# Compost Spreader



## GoPre (Oct 28, 2017)

Does anyone know where to find a cheap compost spreader. I would love to rent one, but nothing in my immediate area.

Thanks!


----------



## pennstater2005 (Jul 17, 2017)

I don't know of any either. Home Depot lists them on their site but none near me. I would love one to spread peat over the reno this fall because I know it would use considerably less than by hand.

I look occasionally on CL. Wonder if local golf courses would have any to offload?


----------



## GoPre (Oct 28, 2017)

pennstater2005 said:


> I don't know of any either. Home Depot lists them on their site but none near me.
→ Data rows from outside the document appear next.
-- ==== Sys2Proof/Decode.lean ====
section
/-! DEFINITION. The opcode table (`30_encoding.md` R64), the decoder, total on any bytes (R68), and the encoder. -/

namespace Sys2Proof

open Sys2Proof.Machine

/-- The 56 mnemonics (`00_scope.md` R16). -/
inductive Mnemonic
  | adc | and | asl | bcc | bcs | beq | bit | bmi | bne | bpl | brk | bvc | bvs | clc
  | cld | cli | clv | cmp | cpx | cpy | dec | dex | dey | eor | inc | inx | iny | jmp
  | jsr | lda | ldx | ldy | lsr | nop | ora | pha | php | pla | plp | rol | ror | rti
  | rts | sbc | sec | sed | sei | sta | stx | sty | tax | tay | tsx | txa | txs | tya
deriving DecidableEq, Repr

/-- The 13 addressing modes (R61). -/
inductive Mode
  | implied | accumulator | immediate | zeropage | zeropageX | zeropageY | absolute
  | absoluteX | absoluteY | indirect | indexedIndirectX | indirectIndexedY | relative
deriving DecidableEq, Repr

/-- The operand bytes that follow the opcode (R61). -/
def Mode.operandLength : Mode → Nat
  | .implied => 0
  | .accumulator => 0
  | .immediate => 1
  | .zeropage => 1
  | .zeropageX => 1
  | .zeropageY => 1
  | .absolute => 2
  | .absoluteX => 2
  | .absoluteY => 2
  | .indirect => 2
  | .indexedIndirectX => 1
  | .indirectIndexedY => 1
  | .relative => 1

/-- The penalty column of the table (R64): the page-cross cycle of R93, the branch cycles of R145, or none. -/
inductive Penalty
  | none | page | branch
deriving DecidableEq, Repr

/-- One row of the opcode table (R64). -/
structure Row where
  opcode : Byte
  mnemonic : Mnemonic
  mode : Mode
  cycles : Nat
  penalty : Penalty
deriving DecidableEq, Repr

/-- The opcode table (R64): the row of each instruction. -/
def Instr.row : Instr → Row
  | .brk => ⟨0x00#8, .brk, .implied, 7, .none⟩
  | .oraIndexedIndirectX _ => ⟨0x01#8, .ora, .indexedIndirectX, 6, .none⟩
  | .oraZeropage _ => ⟨0x05#8, .ora, .zeropage, 3, .none⟩
  | .aslZeropage _ => ⟨0x06#8, .asl, .zeropage, 5, .none⟩
  | .php => ⟨0x08#8, .php, .implied, 3, .none⟩
  | .oraImmediate _ => ⟨0x09#8, .ora, .immediate, 2, .none⟩
  | .aslAccumulator => ⟨0x0A#8, .asl, .accumulator, 2, .none⟩
  | .oraAbsolute _ => ⟨0x0D#8, .ora, .absolute, 4, .none⟩
  | .aslAbsolute _ => ⟨0x0E#8, .asl, .absolute, 6, .none⟩
  | .bpl _ => ⟨0x10#8, .bpl, .relative, 2, .branch⟩
  | .oraIndirectIndexedY _ => ⟨0x11#8, .ora, .indirectIndexedY, 5, .page⟩
  | .oraZeropageX _ => ⟨0x15#8, .ora, .zeropageX, 4, .none⟩
  | .aslZeropageX _ => ⟨0x16#8, .asl, .zeropageX, 6, .none⟩
  | .clc => ⟨0x18#8, .clc, .implied, 2, .none⟩
  | .oraAbsoluteY _ => ⟨0x19#8, .ora, .absoluteY, 4, .page⟩
  | .oraAbsoluteX _ => ⟨0x1D#8, .ora, .absoluteX, 4, .page⟩
  | .aslAbsoluteX _ => ⟨0x1E#8, .asl, .absoluteX, 7, .none⟩
  | .jsr _ => ⟨0x20#8, .jsr, .absolute, 6, .none⟩
  | .andIndexedIndirectX _ => ⟨0x21#8, .and, .indexedIndirectX, 6, .none⟩
  | .bitZeropage _ => ⟨0x24#8, .bit, .zeropage, 3, .none⟩
  | .andZeropage _ => ⟨0x25#8, .and, .zeropage, 3, .none⟩
  | .rolZeropage _ => ⟨0x26#8, .rol, .zeropage, 5, .none⟩
  | .plp => ⟨0x28#8, .plp, .implied, 4, .none⟩
  | .andImmediate _ => ⟨0x29#8, .and, .immediate, 2, .none⟩
  | .rolAccumulator => ⟨0x2A#8, .rol, .accumulator, 2, .none⟩
  | .bitAbsolute _ => ⟨0x2C#8, .bit, .absolute, 4, .none⟩
  | .andAbsolute _ => ⟨0x2D#8, .and, .absolute, 4, .none⟩
  | .rolAbsolute _ => ⟨0x2E#8, .rol, .absolute, 6, .none⟩
  | .bmi _ => ⟨0x30#8, .bmi, .relative, 2, .branch⟩
  | .andIndirectIndexedY _ => ⟨0x31#8, .and, .indirectIndexedY, 5, .page⟩
  | .andZeropageX _ => ⟨0x35#8, .and, .zeropageX, 4, .none⟩
  | .rolZeropageX _ => ⟨0x36#8, .rol, .zeropageX, 6, .none⟩
  | .sec => ⟨0x38#8, .sec, .implied, 2, .none⟩
  | .andAbsoluteY _ => ⟨0x39#8, .and, .absoluteY, 4, .page⟩
  | .andAbsoluteX _ => ⟨0x3D#8, .and, .absoluteX, 4, .page⟩
  | .rolAbsoluteX _ => ⟨0x3E#8, .rol, .absoluteX, 7, .none⟩
  | .rti => ⟨0x40#8, .rti, .implied, 6, .none⟩
  | .eorIndexedIndirectX _ => ⟨0x41#8, .eor, .indexedIndirectX, 6, .none⟩
  | .eorZeropage _ => ⟨0x45#8, .eor, .zeropage, 3, .none⟩
  | .lsrZeropage _ => ⟨0x46#8, .lsr, .zeropage, 5, .none⟩
  | .pha => ⟨0x48#8, .pha, .implied, 3, .none⟩
  | .eorImmediate _ => ⟨0x49#8, .eor, .immediate, 2, .none⟩
  | .lsrAccumulator => ⟨0x4A#8, .lsr, .accumulator, 2, .none⟩
  | .jmpAbsolute _ => ⟨0x4C#8, .jmp, .absolute, 3, .none⟩
  | .eorAbsolute _ => ⟨0x4D#8, .eor, .absolute, 4, .none⟩
  | .lsrAbsolute _ => ⟨0x4E#8, .lsr, .absolute, 6, .none⟩
  | .bvc _ => ⟨0x50#8, .bvc, .relative, 2, .branch⟩
  | .eorIndirectIndexedY _ => ⟨0x51#8, .eor, .indirectIndexedY, 5, .page⟩
  | .eorZeropageX _ => ⟨0x55#8, .eor, .zeropageX, 4, .none⟩
  | .lsrZeropageX _ => ⟨0x56#8, .lsr, .zeropageX, 6, .none⟩
  | .cli => ⟨0x58#8, .cli, .implied, 2, .none⟩
  | .eorAbsoluteY _ => ⟨0x59#8, .eor, .absoluteY, 4, .page⟩
  | .eorAbsoluteX _ => ⟨0x5D#8, .eor, .absoluteX, 4, .page⟩
  | .lsrAbsoluteX _ => ⟨0x5E#8, .lsr, .absoluteX, 7, .none⟩
  | .rts => ⟨0x60#8, .rts, .implied, 6, .none⟩
  | .adcIndexedIndirectX _ => ⟨0x61#8, .adc, .indexedIndirectX, 6, .none⟩
  | .adcZeropage _ => ⟨0x65#8, .adc, .zeropage, 3, .none⟩
  | .rorZeropage _ => ⟨0x66#8, .ror, .zeropage, 5, .none⟩
  | .pla => ⟨0x68#8, .pla, .implied, 4, .none⟩
  | .adcImmediate _ => ⟨0x69#8, .adc, .immediate, 2, .none⟩
  | .rorAccumulator => ⟨0x6A#8, .ror, .accumulator, 2, .none⟩
  | .jmpIndirect _ => ⟨0x6C#8, .jmp, .indirect, 5, .none⟩
  | .adcAbsolute _ => ⟨0x6D#8, .adc, .absolute, 4, .none⟩
  | .rorAbsolute _ => ⟨0x6E#8, .ror, .absolute, 6, .none⟩
  | .bvs _ => ⟨0x70#8, .bvs, .relative, 2, .branch⟩
  | .adcIndirectIndexedY _ => ⟨0x71#8, .adc, .indirectIndexedY, 5, .page⟩
  | .adcZeropageX _ => ⟨0x75#8, .adc, .zeropageX, 4, .none⟩
  | .rorZeropageX _ => ⟨0x76#8, .ror, .zeropageX, 6, .none⟩
  | .sei => ⟨0x78#8, .sei, .implied, 2, .none⟩
  | .adcAbsoluteY _ => ⟨0x79#8, .adc, .absoluteY, 4, .page⟩
  | .adcAbsoluteX _ => ⟨0x7D#8, .adc, .absoluteX, 4, .page⟩
  | .rorAbsoluteX _ => ⟨0x7E#8, .ror, .absoluteX, 7, .none⟩
  | .staIndexedIndirectX _ => ⟨0x81#8, .sta, .indexedIndirectX, 6, .none⟩
  | .styZeropage _ => ⟨0x84#8, .sty, .zeropage, 3, .none⟩
  | .staZeropage _ => ⟨0x85#8, .sta, .zeropage, 3, .none⟩
  | .stxZeropage _ => ⟨0x86#8, .stx, .zeropage, 3, .none⟩
  | .dey => ⟨0x88#8, .dey, .implied, 2, .none⟩
  | .txa => ⟨0x8A#8, .txa, .implied, 2, .none⟩
  | .styAbsolute _ => ⟨0x8C#8, .sty, .absolute, 4, .none⟩
  | .staAbsolute _ => ⟨0x8D#8, .sta, .absolute, 4, .none⟩
  | .stxAbsolute _ => ⟨0x8E#8, .stx, .absolute, 4, .none⟩
  | .bcc _ => ⟨0x90#8, .bcc, .relative, 2, .branch⟩
  | .staIndirectIndexedY _ => ⟨0x91#8, .sta, .indirectIndexedY, 6, .none⟩
  | .styZeropageX _ => ⟨0x94#8, .sty, .zeropageX, 4, .none⟩
  | .staZeropageX _ => ⟨0x95#8, .sta, .zeropageX, 4, .none⟩
  | .stxZeropageY _ => ⟨0x96#8, .stx, .zeropageY, 4, .none⟩
  | .tya => ⟨0x98#8, .tya, .implied, 2, .none⟩
  | .staAbsoluteY _ => ⟨0x99#8, .sta, .absoluteY, 5, .none⟩
  | .txs => ⟨0x9A#8, .txs, .implied, 2, .none⟩
  | .staAbsoluteX _ => ⟨0x9D#8, .sta, .absoluteX, 5, .none⟩
  | .ldyImmediate _ => ⟨0xA0#8, .ldy, .immediate, 2, .none⟩
  | .ldaIndexedIndirectX _ => ⟨0xA1#8, .lda, .indexedIndirectX, 6, .none⟩
  | .ldxImmediate _ => ⟨0xA2#8, .ldx, .immediate, 2, .none⟩
  | .ldyZeropage _ => ⟨0xA4#8, .ldy, .zeropage, 3, .none⟩
  | .ldaZeropage _ => ⟨0xA5#8, .lda, .zeropage, 3, .none⟩
  | .ldxZeropage _ => ⟨0xA6#8, .ldx, .zeropage, 3, .none⟩
  | .tay => ⟨0xA8#8, .tay, .implied, 2, .none⟩
  | .ldaImmediate _ => ⟨0xA9#8, .lda, .immediate, 2, .none⟩
  | .tax => ⟨0xAA#8, .tax, .implied, 2, .none⟩
  | .ldyAbsolute _ => ⟨0xAC#8, .ldy, .absolute, 4, .none⟩
  | .ldaAbsolute _ => ⟨0xAD#8, .lda, .absolute, 4, .none⟩
  | .ldxAbsolute _ => ⟨0xAE#8, .ldx, .absolute, 4, .none⟩
  | .bcs _ => ⟨0xB0#8, .bcs, .relative, 2, .branch⟩
  | .ldaIndirectIndexedY _ => ⟨0xB1#8, .lda, .indirectIndexedY, 5, .page⟩
  | .ldyZeropageX _ => ⟨0xB4#8, .ldy, .zeropageX, 4, .none⟩
  | .ldaZeropageX _ => ⟨0xB5#8, .lda, .zeropageX, 4, .none⟩
  | .ldxZeropageY _ => ⟨0xB6#8, .ldx, .zeropageY, 4, .none⟩
  | .clv => ⟨0xB8#8, .clv, .implied, 2, .none⟩
  | .ldaAbsoluteY _ => ⟨0xB9#8, .lda, .absoluteY, 4, .page⟩
  | .tsx => ⟨0xBA#8, .tsx, .implied, 2, .none⟩
  | .ldyAbsoluteX _ => ⟨0xBC#8, .ldy, .absoluteX, 4, .page⟩
  | .ldaAbsoluteX _ => ⟨0xBD#8, .lda, .absoluteX, 4, .page⟩
  | .ldxAbsoluteY _ => ⟨0xBE#8, .ldx, .absoluteY, 4, .page⟩
  | .cpyImmediate _ => ⟨0xC0#8, .cpy, .immediate, 2, .none⟩
  | .cmpIndexedIndirectX _ => ⟨0xC1#8, .cmp, .indexedIndirectX, 6, .none⟩
  | .cpyZeropage _ => ⟨0xC4#8, .cpy, .zeropage, 3, .none⟩
  | .cmpZeropage _ => ⟨0xC5#8, .cmp, .zeropage, 3, .none⟩
  | .decZeropage _ => ⟨0xC6#8, .dec, .zeropage, 5, .none⟩
  | .iny => ⟨0xC8#8, .iny, .implied, 2, .none⟩
  | .cmpImmediate _ => ⟨0xC9#8, .cmp, .immediate, 2, .none⟩
  | .dex => ⟨0xCA#8, .dex, .implied, 2, .none⟩
  | .cpyAbsolute _ => ⟨0xCC#8, .cpy, .absolute, 4, .none⟩
  | .cmpAbsolute _ => ⟨0xCD#8, .cmp, .absolute, 4, .none⟩
  | .decAbsolute _ => ⟨0xCE#8, .dec, .absolute, 6, .none⟩
  | .bne _ => ⟨0xD0#8, .bne, .relative, 2, .branch⟩
  | .cmpIndirectIndexedY _ => ⟨0xD1#8, .cmp, .indirectIndexedY, 5, .page⟩
  | .cmpZeropageX _ => ⟨0xD5#8, .cmp, .zeropageX, 4, .none⟩
  | .decZeropageX _ => ⟨0xD6#8, .dec, .zeropageX, 6, .none⟩
  | .cld => ⟨0xD8#8, .cld, .implied, 2, .none⟩
  | .cmpAbsoluteY _ => ⟨0xD9#8, .cmp, .absoluteY, 4, .page⟩
  | .cmpAbsoluteX _ => ⟨0xDD#8, .cmp, .absoluteX, 4, .page⟩
  | .decAbsoluteX _ => ⟨0xDE#8, .dec, .absoluteX, 7, .none⟩
  | .cpxImmediate _ => ⟨0xE0#8, .cpx, .immediate, 2, .none⟩
  | .sbcIndexedIndirectX _ => ⟨0xE1#8, .sbc, .indexedIndirectX, 6, .none⟩
  | .cpxZeropage _ => ⟨0xE4#8, .cpx, .zeropage, 3, .none⟩
  | .sbcZeropage _ => ⟨0xE5#8, .sbc, .zeropage, 3, .none⟩
  | .incZeropage _ => ⟨0xE6#8, .inc, .zeropage, 5, .none⟩
  | .inx => ⟨0xE8#8, .inx, .implied, 2, .none⟩
  | .sbcImmediate _ => ⟨0xE9#8, .sbc, .immediate, 2, .none⟩
  | .nop => ⟨0xEA#8, .nop, .implied, 2, .none⟩
  | .cpxAbsolute _ => ⟨0xEC#8, .cpx, .absolute, 4, .none⟩
  | .sbcAbsolute _ => ⟨0xED#8, .sbc, .absolute, 4, .none⟩
  | .incAbsolute _ => ⟨0xEE#8, .inc, .absolute, 6, .none⟩
  | .beq _ => ⟨0xF0#8, .beq, .relative, 2, .branch⟩
  | .sbcIndirectIndexedY _ => ⟨0xF1#8, .sbc, .indirectIndexedY, 5, .page⟩
  | .sbcZeropageX _ => ⟨0xF5#8, .sbc, .zeropageX, 4, .none⟩
  | .incZeropageX _ => ⟨0xF6#8, .inc, .zeropageX, 6, .none⟩
  | .sed => ⟨0xF8#8, .sed, .implied, 2, .none⟩
  | .sbcAbsoluteY _ => ⟨0xF9#8, .sbc, .absoluteY, 4, .page⟩
  | .sbcAbsoluteX _ => ⟨0xFD#8, .sbc, .absoluteX, 4, .page⟩
  | .incAbsoluteX _ => ⟨0xFE#8, .inc, .absoluteX, 7, .none⟩

/-- The operand bytes in address order, a 16-bit operand low byte first (R62, R63). -/
def Instr.operandBytes : Instr → List Byte
  | .brk => []
  | .oraIndexedIndirectX b => [b]
  | .oraZeropage b => [b]
  | .aslZeropage b => [b]
  | .php => []
  | .oraImmediate b => [b]
  | .aslAccumulator => []
  | .oraAbsolute w => [lo w, hi w]
  | .aslAbsolute w => [lo w, hi w]
  | .bpl b => [b]
  | .oraIndirectIndexedY b => [b]
  | .oraZeropageX b => [b]
  | .aslZeropageX b => [b]
  | .clc => []
  | .oraAbsoluteY w => [lo w, hi w]
  | .oraAbsoluteX w => [lo w, hi w]
  | .aslAbsoluteX w => [lo w, hi w]
  | .jsr w => [lo w, hi w]
  | .andIndexedIndirectX b => [b]
  | .bitZeropage b => [b]
  | .andZeropage b => [b]
  | .rolZeropage b => [b]
  | .plp => []
  | .andImmediate b => [b]
  | .rolAccumulator => []
  | .bitAbsolute w => [lo w, hi w]
  | .andAbsolute w => [lo w, hi w]
  | .rolAbsolute w => [lo w, hi w]
  | .bmi b => [b]
  | .andIndirectIndexedY b => [b]
  | .andZeropageX b => [b]
  | .rolZeropageX b => [b]
  | .sec => []
  | .andAbsoluteY w => [lo w, hi w]
  | .andAbsoluteX w => [lo w, hi w]
  | .rolAbsoluteX w => [lo w, hi w]
  | .rti => []
  | .eorIndexedIndirectX b => [b]
  | .eorZeropage b => [b]
  | .lsrZeropage b => [b]
  | .pha => []
  | .eorImmediate b => [b]
  | .lsrAccumulator => []
  | .jmpAbsolute w => [lo w, hi w]
  | .eorAbsolute w => [lo w, hi w]
  | .lsrAbsolute w => [lo w, hi w]
  | .bvc b => [b]
  | .eorIndirectIndexedY b => [b]
  | .eorZeropageX b => [b]
  | .lsrZeropageX b => [b]
  | .cli => []
  | .eorAbsoluteY w => [lo w, hi w]
  | .eorAbsoluteX w => [lo w, hi w]
  | .lsrAbsoluteX w => [lo w, hi w]
  | .rts => []
  | .adcIndexedIndirectX b => [b]
  | .adcZeropage b => [b]
  | .rorZeropage b => [b]
  | .pla => []
  | .adcImmediate b => [b]
  | .rorAccumulator => []
  | .jmpIndirect w => [lo w, hi w]
  | .adcAbsolute w => [lo w, hi w]
  | .rorAbsolute w => [lo w, hi w]
  | .bvs b => [b]
  | .adcIndirectIndexedY b => [b]
  | .adcZeropageX b => [b]
  | .rorZeropageX b => [b]
  | .sei => []
  | .adcAbsoluteY w => [lo w, hi w]
  | .adcAbsoluteX w => [lo w, hi w]
  | .rorAbsoluteX w => [lo w, hi w]
  | .staIndexedIndirectX b => [b]
  | .styZeropage b => [b]
  | .staZeropage b => [b]
  | .stxZeropage b => [b]
  | .dey => []
  | .txa => []
  | .styAbsolute w => [lo w, hi w]
  | .staAbsolute w => [lo w, hi w]
  | .stxAbsolute w => [lo w, hi w]
  | .bcc b => [b]
  | .staIndirectIndexedY b => [b]
  | .styZeropageX b => [b]
  | .staZeropageX b => [b]
  | .stxZeropageY b => [b]
  | .tya => []
  | .staAbsoluteY w => [lo w, hi w]
  | .txs => []
  | .staAbsoluteX w => [lo w, hi w]
  | .ldyImmediate b => [b]
  | .ldaIndexedIndirectX b => [b]
  | .ldxImmediate b => [b]
  | .ldyZeropage b => [b]
  | .ldaZeropage b => [b]
  | .ldxZeropage b => [b]
  | .tay => []
  | .ldaImmediate b => [b]
  | .tax => []
  | .ldyAbsolute w => [lo w, hi w]
  | .ldaAbsolute w => [lo w, hi w]
  | .ldxAbsolute w => [lo w, hi w]
  | .bcs b => [b]
  | .ldaIndirectIndexedY b => [b]
  | .ldyZeropageX b => [b]
  | .ldaZeropageX b => [b]
  | .ldxZeropageY b => [b]
  | .clv => []
  | .ldaAbsoluteY w => [lo w, hi w]
  | .tsx => []
  | .ldyAbsoluteX w => [lo w, hi w]
  | .ldaAbsoluteX w => [lo w, hi w]
  | .ldxAbsoluteY w => [lo w, hi w]
  | .cpyImmediate b => [b]
  | .cmpIndexedIndirectX b => [b]
  | .cpyZeropage b => [b]
  | .cmpZeropage b => [b]
  | .decZeropage b => [b]
  | .iny => []
  | .cmpImmediate b => [b]
  | .dex => []
  | .cpyAbsolute w => [lo w, hi w]
  | .cmpAbsolute w => [lo w, hi w]
  | .decAbsolute w => [lo w, hi w]
  | .bne b => [b]
  | .cmpIndirectIndexedY b => [b]
  | .cmpZeropageX b => [b]
  | .decZeropageX b => [b]
  | .cld => []
  | .cmpAbsoluteY w => [lo w, hi w]
  | .cmpAbsoluteX w => [lo w, hi w]
  | .decAbsoluteX w => [lo w, hi w]
  | .cpxImmediate b => [b]
  | .sbcIndexedIndirectX b => [b]
  | .cpxZeropage b => [b]
  | .sbcZeropage b => [b]
  | .incZeropage b => [b]
  | .inx => []
  | .sbcImmediate b => [b]
  | .nop => []
  | .cpxAbsolute w => [lo w, hi w]
  | .sbcAbsolute w => [lo w, hi w]
  | .incAbsolute w => [lo w, hi w]
  | .beq b => [b]
  | .sbcIndirectIndexedY b => [b]
  | .sbcZeropageX b => [b]
  | .incZeropageX b => [b]
  | .sed => []
  | .sbcAbsoluteY w => [lo w, hi w]
  | .sbcAbsoluteX w => [lo w, hi w]
  | .incAbsoluteX w => [lo w, hi w]

/-- What an opcode byte selects (R60): an instruction without operand bytes, or one that waits for its operand byte or its
16-bit operand. -/
inductive OpForm
  | alone (i : Instr)
  | byte (f : Byte → Instr)
  | word (f : Word → Instr)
I would love one to spread peat over the reno this fall because I know it would use considerably less than by hand.
> 
> I look occasionally on CL. Wonder if local gold courses would have any to offload?


Exact same reason I need one...good thought on the golf courses.


----------



## ericgautier (Apr 22, 2017)

Get one of these... hehe.

https://www.youtube.com/watch?v=9VgPCnmTD7U

Check out the drag mat... hmmm... I need one of those


----------



## Colonel K0rn (Jul 4, 2017)

For what it's worth, my local Site One rents a topdresser like the one that eric posted above for $40/day.


----------



## unclebucks06 (Apr 25, 2018)

I have an EcoLawn 250 for rent, but I am in San Antonio, TX


----------



## Kneu0117 (Jul 1, 2019)

Do you by any chance still have that ecolawn 259 for rent in San Antonio? Was looking for one around here but no one seems to have them.


----------



## FlowRider (Apr 7, 2019)

Colonel K0rn said:


> For what it's worth, my local Site One rents a topdresser like the one that eric posted above for $40/day.


@Colonel K0rn thanks for letting us know about that!

I will have to see if my Site One branch has one of those.

The people on this forum really help each other out.

Thanks again! :nod:


----------



## ctrav (Aug 18, 2018)

Wonder how it would do with sand?


----------



## GWLBE (Jun 23, 2019)

https://www.houzz.com/products/peak-seasons-green-compost-spreader-prvw-vr~54117040?lid=39064744

I have one. For compost the bigger chunks have to dumped out. For peat it puts it down fast, so a lot reloading.

Says it currently available.


----------



## Rashad (May 9, 2020)

Unclebucks06

Where in San Antonio, TX can I rent a Eco 250?
Thanks for your time.

Rashad


----------